Hacker News new | ask | show | jobs
by MartinMond 1266 days ago
When I looked at Python vs Ruby many years ago, I found the opposite: Why does Python have (special) functions like len() and map(), instead of 'properly' supporting both OOP (len should just be a method on objects) and/or FP (support multi-line lambdas so I can actually use map/filter etc).

I never understood how this can be considered consistent at all, and those IMHO language design warts made me look into Ruby at the time.

Has this improved since? I know print was changed in Python3 to make it not-special.

3 comments

map() and filter() being functions means you can run them on any object that implements __iter__().
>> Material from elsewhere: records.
/-- The commands of the real-time counter and the tamper logic answer a next state with their own effect (13 R404 to R429, R437). -/
def Obligations.SillCommandsComplete : Prop :=
  (∀ (q : Requester) (s : State), exec (.rtcTickLoRead q) s = .next (setReply { s with shadows := tabPut s.shadows (shadowKey 2 q) [s.rtc.count] } [bitsOf s.rtc.count 0 32])) ∧
  (∀ (q : Requester) (c : Nat) (t : List Nat) (s : State), tabGet? s.shadows (shadowKey 2 q) = some (c :: t) →
    exec (.rtcTickHiRead q) s = .next (setReply { s with shadows := tabDel s.shadows (shadowKey 2 q) } [bitsOf c 32 16])) ∧
  (∀ (q : Requester) (s : State), tabGet? s.shadows (shadowKey 2 q) = none → exec (.rtcTickHiRead q) s = .next (setReply s [bitsOf s.rtc.count 32 16])) ∧
  (∀ s : State,
    (s.rtc.pendLoad = none → exec .rtcLoad s = .next (setF (startTime { s with rtc := { s.rtc with pendLoad := some (rtcSet s) } } tmLoad) Fld.RTC_CTRL_LOAD 1)) ∧
    (s.rtc.pendLoad ≠ none → askedAgain s Fld.RTC_CTRL_LOAD = false → exec .rtcLoad s =
      .next (setF (startTime { askAgain s Fld.RTC_CTRL_LOAD with rtc := { s.rtc with pendPrev := s.rtc.pendLoad, pendLoad := some (rtcSet s) } } tmLoad) Fld.RTC_CTRL_LOAD 1))) ∧
  (∀ (v : Nat) (s : State), s.rtc.pendLoad = some v →
    (askedAgain s Fld.RTC_CTRL_LOAD = false → timeRan s tmLoad usCycles = true →
      exec .rtcLoadApply s = .next (incF (setF { s with rtc := { s.rtc with count := v % 2 ^ 48, frac := 0, pendLoad := none } } Fld.RTC_CTRL_LOAD 0) Fld.RTC_STAT_LOADS)) ∧
    (askedAgain s Fld.RTC_CTRL_LOAD = true →
      exec .rtcLoadApply s = .next (incF { takeAsk s Fld.RTC_CTRL_LOAD with rtc := { s.rtc with count := (s.rtc.pendPrev.getD v) % 2 ^ 48, frac := 0 } } Fld.RTC_STAT_LOADS))) ∧
  (∀ s v : State, getB s Fld.RTC_CTRL_ALARM_ARM = true → rtcAlarm s ≤ s.rtc.count → v = setF (latchF s Fld.RTC_CTRL_ALARM 1) Fld.RTC_CTRL_ALARM_ARM 0 →
    exec .rtcAlarmFire s = .next (if getB v Fld.RTC_CTRL_ALARM_WAKE then wakeEvent v 3 else v)) ∧
  (∀ s : State, getB s Fld.RTC_WAKE_EN = true → s.rtc.count % (max 1 (getF s Fld.RTC_WAKE_PERIOD) * 32768) = 0 →
    (modeOf s = 4 → exec .rtcWakeEvent s = .next (dozeWake s 2)) ∧ (modeOf s = 5 → exec .rtcWakeEvent s = .next (latchF s Fld.RTC_WAKE_MISSED 1)) ∧
    (modeOf s ≠ 4 → modeOf s ≠ 5 → exec .rtcWakeEvent s = .next (incF s Fld.RTC_STAT_WAKES))) ∧
  (∀ (p : BitVec 24) (s v : State), getB s Fld.PW_VMAIN_IN_RANGE = true → timeRan s tmDrift (100000 * msCycles) = true → forcedOnce s .rtcDrift 0 = false →
    v = startTime { setFs s [(Fld.RTC_DRIFT_PPM, p.toNat), (Fld.RTC_DRIFT_AGAINST_PTP, getF s Fld.NE_PTP_STAT_LOCKED), (Fld.RTC_DRIFT_FRESH, 1)] with rtc := { s.rtc with driftAt := some s.mono } } tmDrift →
    (-10000 ≤ p.toInt → p.toInt ≤ 10000 → exec (.rtcDriftMeasure p) s = .next v) ∧
    (10000 < p.toInt → s.rtc.driftFault = none → exec (.rtcDriftMeasure p) s = .next (raise { v with rtc := { v.rtc with driftFault := some s.mono } } .rtcDrift))) ∧
  (∀ (n : Fin 9) (l : List TampRead) (s v : State), sourceMet s l n.val = true → getB s (Fld.TMP_SRC_EN n.val) = true →
    v = setF s Fld.TMP_LIVE_STATE (setBit (getF s Fld.TMP_LIVE_STATE) n.val true) →
    (tamperAction v n.val < 2 → exec (.tamperEvent ⟨[n], l⟩) s = .next (tamperOne v n.val)) ∧ (2 ≤ tamperAction v n.val → exec (.tamperEvent ⟨[n], l⟩) s = .next (kerf (tamperOne v n.val)))) ∧
  (∀ (n : Fin 9) (l : List TampRead) (s : State),
    (sourceMet s l n.val = true → getB s (Fld.TMP_SRC_EN n.val) = false →
      exec (.tamperEvent ⟨[n], l⟩) s = .next (setF s Fld.TMP_LIVE_STATE (setBit (getF s Fld.TMP_LIVE_STATE) n.val true))) ∧
    (sourceMet s l n.val = false → exec (.tamperEvent ⟨[n], l⟩) s = .next (setF s Fld.TMP_LIVE_STATE (getF s Fld.TMP_LIVE_STATE)))) ∧
  (∀ (n : Fin 9) (s : State), exec (.tamperConditionClear n) s = .next (setF s Fld.TMP_LIVE_STATE (setBit (getF s Fld.TMP_LIVE_STATE) n.val false))) ∧
  (∀ s : State, s.se.queue = [] →
    exec .kerfAssert s = .next (incSatF (latchF (wipeSecure (mapSe (clearMortise s) (fun e => { e with queue := [] }))) Fld.TMP_STAT_KERF 1) Fld.TMP_STAT_KERF_COUNT)) ∧
  (∀ s : State, timeRan s tmWipe 32768 = true → exec .secureBankWipeEnd s = .next (setF s Fld.MEM_STAT_WIPING (setBit (getF s Fld.MEM_STAT_WIPING) 2 false))) ∧
  (∀ s : State, exec .tmpKerf s = .next (kerf (setFs s [(Fld.TMP_CMD_OP, 1), (Fld.TMP_CMD_RESULT, 0), (Fld.TMP_CMD_BUSY, 0), (Fld.TMP_CMD_GO, 0)]))) ∧
  (∀ s : State, getF s Fld.LC_STATE_STATE ≠ 2 →
    exec .tmpClearLog s = .next (setFs (mapSe (tmpFields s 7 0) (fun e => { e with log := [] })) [(Fld.TMP_LOG_STAT_NEXT, 0), (Fld.TMP_LOG_STAT_OVERWRITTEN, 0)])) ∧
  (∀ (i : Fin 32) (s : State), exec (.tmpLogSelWrite i) s =
    .next ((List.range 4).foldl (fun u k => setF u (Fld.TMP_LOG_W_WORD k) ((tabGet [] s.se.log i.val).getD k 0)) (setF s Fld.TMP_LOG_SEL_ENTRY i.val)))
To make them methods they'd have to be added to each individual type that might want to use them. IIRC Ruby does that using mixins but that takes up a lot of room in the namespace of each type and makes it a little harder to figure out where the methods come from.

The justification for len() is thinner: Guido van Rossum thinks it looks better, and it enforces a consistent name with a consistent meaning (you don't get length methods with different names, or with the right name but strange behavior). Under the hood it just calls obj.__len__(), so it's only the notation that's not OOP.

There are no multi-line lambdas because nobody could come up with an indentation-based syntax for them that Guido van Rossum was happy with.

In short: none of them improved, all of them have reasons, some of those reasons are bad.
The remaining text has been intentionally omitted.